Ordered smallest-first; each is its own commit.

  1. Add hs-api-tokens and token helpers (lib/hyperscript/runtime.sx). Includes hs-raw->api-token, type-map, op-name table, hs-stream-token/consume/has-more, EOF sentinel with "<<<EOF>>>" value. No test delta yet — API-only.
  2. Extend string-escape table in read-string (tokenizer): add \b \f \r \v \xNN, keep existing \n \t \\ <quote>. Emit structured error message "Invalid hexadecimal escape: ..." or "Unterminated string". Unlocks tests 2, 6, 13, 14.
  3. Add == / === / <= / >= lookahead in tokenizer scan!. Currently only [=!<>]= is matched. Unlocks test 12.
  4. Add -- line-comment support to scan!. Currently only // (through selector disambiguation) is handled. Unlocks test 5.
  5. Add hs-tokenize-template variant for template-bootstrap lexical mode. Shared scan helpers extracted. Unlocks tests 1, 15.
  6. Generator pattern in tests/playwright/generate-sx-tests.py: recognise _hyperscript.internals.tokenizer.tokenize(src[, true])

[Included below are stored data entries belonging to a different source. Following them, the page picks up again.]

/-- The crossings between clock islands (R327 to R332), in each direction that Table 11-6 gives: an idle crossing sends and waits
for its acknowledge; what comes meanwhile gathers and goes next, but a second toggle is a protocol error by source 105, and so is a
delta that overflowed, when it is received; 2 us without an acknowledge stop the crossing with its source; 10 us of a running clock
resume it, and the end of its receiver's reset sends the current value, or the events not acknowledged, anew. Each of these commands
answers a next state with its own effect: crossingTransfer, crossingAckTimeout, crossingResume, crossingReset. -/
def Obligations.CrossingsWaitForTheirAcknowledge : Prop :=
  ∀ (t t0 : Time) (s : State) (c : Fin 16) (x : CrossSt) (d : Dir) (y : CrossWay) (v : List Byte) (n : Nat) (ran : Time) (b : Bool),
    crossing s c.val = x → crossWay s c.val d = y →
    (x.state = 0 → y.waiting = none →
      (crossKind c.val = 1 → Answers (.crossingTransfer t c ⟨d, .toggle⟩) s fun s' =>
        (crossWay s' c.val d).waiting = some t ∧ (crossWay s' c.val d).level = !y.level ∧
          (crossing s' c.val).transfers = x.transfers + 1 ∧ Frame [.now, .stiles] s s') ∧
      (crossKind c.val = 2 → Answers (.crossingTransfer t c ⟨d, .value v⟩) s fun s' =>
        (crossWay s' c.val d).waiting = some t ∧ (crossWay s' c.val d).current = v ∧ (crossWay s' c.val d).holding = v ∧
          (crossWay s' c.val d).received = y.received ∧ Frame [.now, .stiles] s s') ∧
      (crossKind c.val = 3 → Answers (.crossingTransfer t c ⟨d, .events n⟩) s fun s' =>
        (crossWay s' c.val d).waiting = some t ∧ (crossWay s' c.val d).delta = min (y.gathered + n) 65535 ∧
          (crossWay s' c.val d).overflow = (y.overflow || decide (65535 < y.gathered + n)) ∧
          (crossWay s' c.val d).gathered = 0 ∧ (crossWay s' c.val d).total = y.total ∧ Frame [.now, .stiles] s s') ∧
      Runs (.crossingTransfer t c ⟨d, .acknowledged⟩) s (s.atTime t)) ∧
    (x.state = 0 → y.waiting = some t0 →
      (crossKind c.val = 1 → Quiet s 105 → Answers (.crossingTransfer t c ⟨d, .toggle⟩) s fun s' =>
        (crossing s' c.val).protocol = x.protocol + 1 ∧ s'.stiles.protocol = s.stiles.protocol + 1 ∧
          Raised s s' 105 (u32 c.val) 1 s.cyc.number ∧ Frame [.now, .stiles, .constable] s s') ∧
      (crossKind c.val = 2 → Runs (.crossingTransfer t c ⟨d, .value v⟩) s
        (modWay (s.atTime t) c.val d fun z => { z with current := v })) ∧
      (crossKind c.val = 3 → Runs (.crossingTransfer t c ⟨d, .events n⟩) s
        (modWay (s.atTime t) c.val d fun z => { z with gathered := z.gathered + n })) ∧
      (crossKind c.val = 1 → Runs (.crossingTransfer t c ⟨d, .acknowledged⟩) s
        (modWay (s.atTime t) c.val d fun z => { z with waiting := none })) ∧
      (crossKind c.val = 2 → y.current = y.holding → Runs (.crossingTransfer t c ⟨d, .acknowledged⟩) s
        (modWay (s.atTime t) c.val d fun z => { z with waiting := none, received := z.holding })) ∧
      (crossKind c.val = 2 → y.current ≠ y.holding → Answers (.crossingTransfer t c ⟨d, .acknowledged⟩) s fun s' =>
        (crossWay s' c.val d).waiting = some t ∧ (crossWay s' c.val d).received = y.holding ∧
          (crossWay s' c.val d).holding = y.current ∧ Frame [.now, .stiles] s s') ∧
      (crossKind c.val = 3 → y.overflow = false →
        (y.gathered = 0 → Runs (.crossingTransfer t c ⟨d, .acknowledged⟩) s (modWay (s.atTime t) c.val d fun z => { z with
          waiting := none, total := z.total + z.delta, delta := 0, overflow := false })) ∧
        (y.gathered ≠ 0 → Answers (.crossingTransfer t c ⟨d, .acknowledged⟩) s fun s' =>
          (crossWay s' c.val d).total = y.total + y.delta ∧ (crossWay s' c.val d).delta = min y.gathered 65535 ∧
            (crossWay s' c.val d).waiting = some t ∧ Frame [.now, .stiles] s s')) ∧
      (crossKind c.val = 3 → y.overflow = true → Quiet s 105 → Answers (.crossingTransfer t c ⟨d, .acknowledged⟩) s fun s' =>
        (crossWay s' c.val d).total = y.total + y.delta ∧ (crossing s' c.val).protocol = x.protocol + 1 ∧
          Raised s s' 105 (u32 c.val) 2 s.cyc.number ∧ Frame [.now, .stiles, .constable] s s')) ∧
    (x.state ≠ 0 ∨ crossOverdue (s.atTime t) x = false → Runs (.crossingAckTimeout t c) s (s.atTime t)) ∧
    (x.state = 0 → crossOverdue (s.atTime t) x = true →
      (c.val = 0 ∨ c.val = 1 ∨ c.val = 14 → On s → Raisable s t 103 → Answers (.crossingAckTimeout t c) s fun s' =>
        (crossing s' c.val).state = 1 ∧ (crossing s' c.val).timeouts = x.timeouts + 1 ∧ s'.stiles.lastFault = u8 c.val ∧
          ModuleStops s s' 103 (u32 c.val) 0 (u32 (t % 2 ^ 32))) ∧
      (c.val = 2 ∨ (6 ≤ c.val ∧ c.val ≠ 14) → Quiet s 104 → Answers (.crossingAckTimeout t c) s fun s' =>
        (crossing s' c.val).state = 1 ∧ (crossing s' c.val).timeouts = x.timeouts + 1 ∧ s'.stiles.timeouts = s.stiles.timeouts + 1 ∧
          Raised s s' 104 (u32 c.val) 0 s.cyc.number ∧ Frame [.now, .stiles, .constable] s s') ∧
      (3 ≤ c.val → c.val ≤ 5 → Answers (.crossingAckTimeout t c) s fun s' =>
        (crossing s' c.val).state = 1 ∧ (crossing s' c.val).timeouts = x.timeouts + 1 ∧
          s'.stiles.timeouts = s.stiles.timeouts + 1 ∧ s'.stiles.lastFault = u8 c.val)) ∧
    (x.state = 1 →
      (us 10 ≤ ran → d ∈ crossDirs c.val → Answers (.crossingResume t ⟨c, ran⟩) s fun s' =>
        (crossing s' c.val).state = 0 ∧ (crossing s' c.val).clockRan = ran ∧
          (crossKind c.val = 2 → (crossWay s' c.val d).waiting = some t ∧ (crossWay s' c.val d).holding = y.current) ∧
          Frame [.now, .stiles] s s') ∧
      (crossKind c.val = 2 → Runs (.crossingTransfer t c ⟨d, .value v⟩) s
        (modWay (s.atTime t) c.val d fun z => { z with current := v }))) ∧
    (x.state ≠ 1 ∨ ran < us 10 → Runs (.crossingResume t ⟨c, ran⟩) s (modCross (s.atTime t) c.val fun z => { z with clockRan := ran })) ∧
    (Answers (.crossingReset t c ⟨b, d, false⟩) s fun s' =>
      (crossing s' c.val).state = 2 ∧ (crossing s' c.val).resets = x.resets + 1 ∧ (crossWay s' c.val d).waiting = none ∧
        (crossWay s' c.val d).total = y.total ∧ (crossWay s' c.val d).gathered = (if b then y.gathered else 0) ∧
        (crossWay s' c.val d).delta = (if b then y.delta else 0) ∧ Frame [.now, .stiles] s s') ∧
    (x.state = 2 →
      (crossKind c.val = 2 → Answers (.crossingReset t c ⟨true, d, true⟩) s fun s' =>
        (crossing s' c.val).state = 0 ∧ (crossWay s' c.val d).waiting = some t ∧ (crossWay s' c.val d).holding = y.current ∧
          Frame [.now, .stiles] s s') ∧
      (crossKind c.val = 3 → y.delta + y.gathered ≠ 0 → Answers (.crossingReset t c ⟨true, d, true⟩) s fun s' =>
        (crossing s' c.val).state = 0 ∧ (crossWay s' c.val d).waiting = some t ∧
          (crossWay s' c.val d).delta = min (y.delta + y.gathered) 65535 ∧
          (crossWay s' c.val d).overflow = (y.overflow || decide (65535 < y.delta + y.gathered)) ∧ Frame [.now, .stiles] s s') ∧
      Runs (.crossingReset t c ⟨false, d, true⟩) s (modCross (s.atTime t) c.val fun z => { z with state := 0 })) ∧
    (x.state ≠ 2 → Runs (.crossingReset t c ⟨b, d, true⟩) s (s.atTime t))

    • consumer chain, emit SX deftest using the helpers from step 1. Unlocks the 16 remaining eval-only tests (test 17 already has DOM shape).
  7. Regenerate spec/tests/test-hyperscript-behavioral.sx and run mcp__hs-test__hs_test_run(suite="hs-upstream-core/tokenizer"). Expected: 17/17, with test 17 also passing thanks to step 2's escape fixes (it depends on \$ / \${ in read-template).
  8. Update plans/hs-conformance-to-100.md row 37 to done (+17) and tick the scoreboard in the same commit.

Work stays inside lib/hyperscript/**, shared/static/wasm/sx/hs-*, tests/playwright/generate-sx-tests.py, and the two plan files — matching the scope rule in the conformance plan. shared/static/wasm/ sx/hs-runtime.sx must be re-copied after each runtime edit.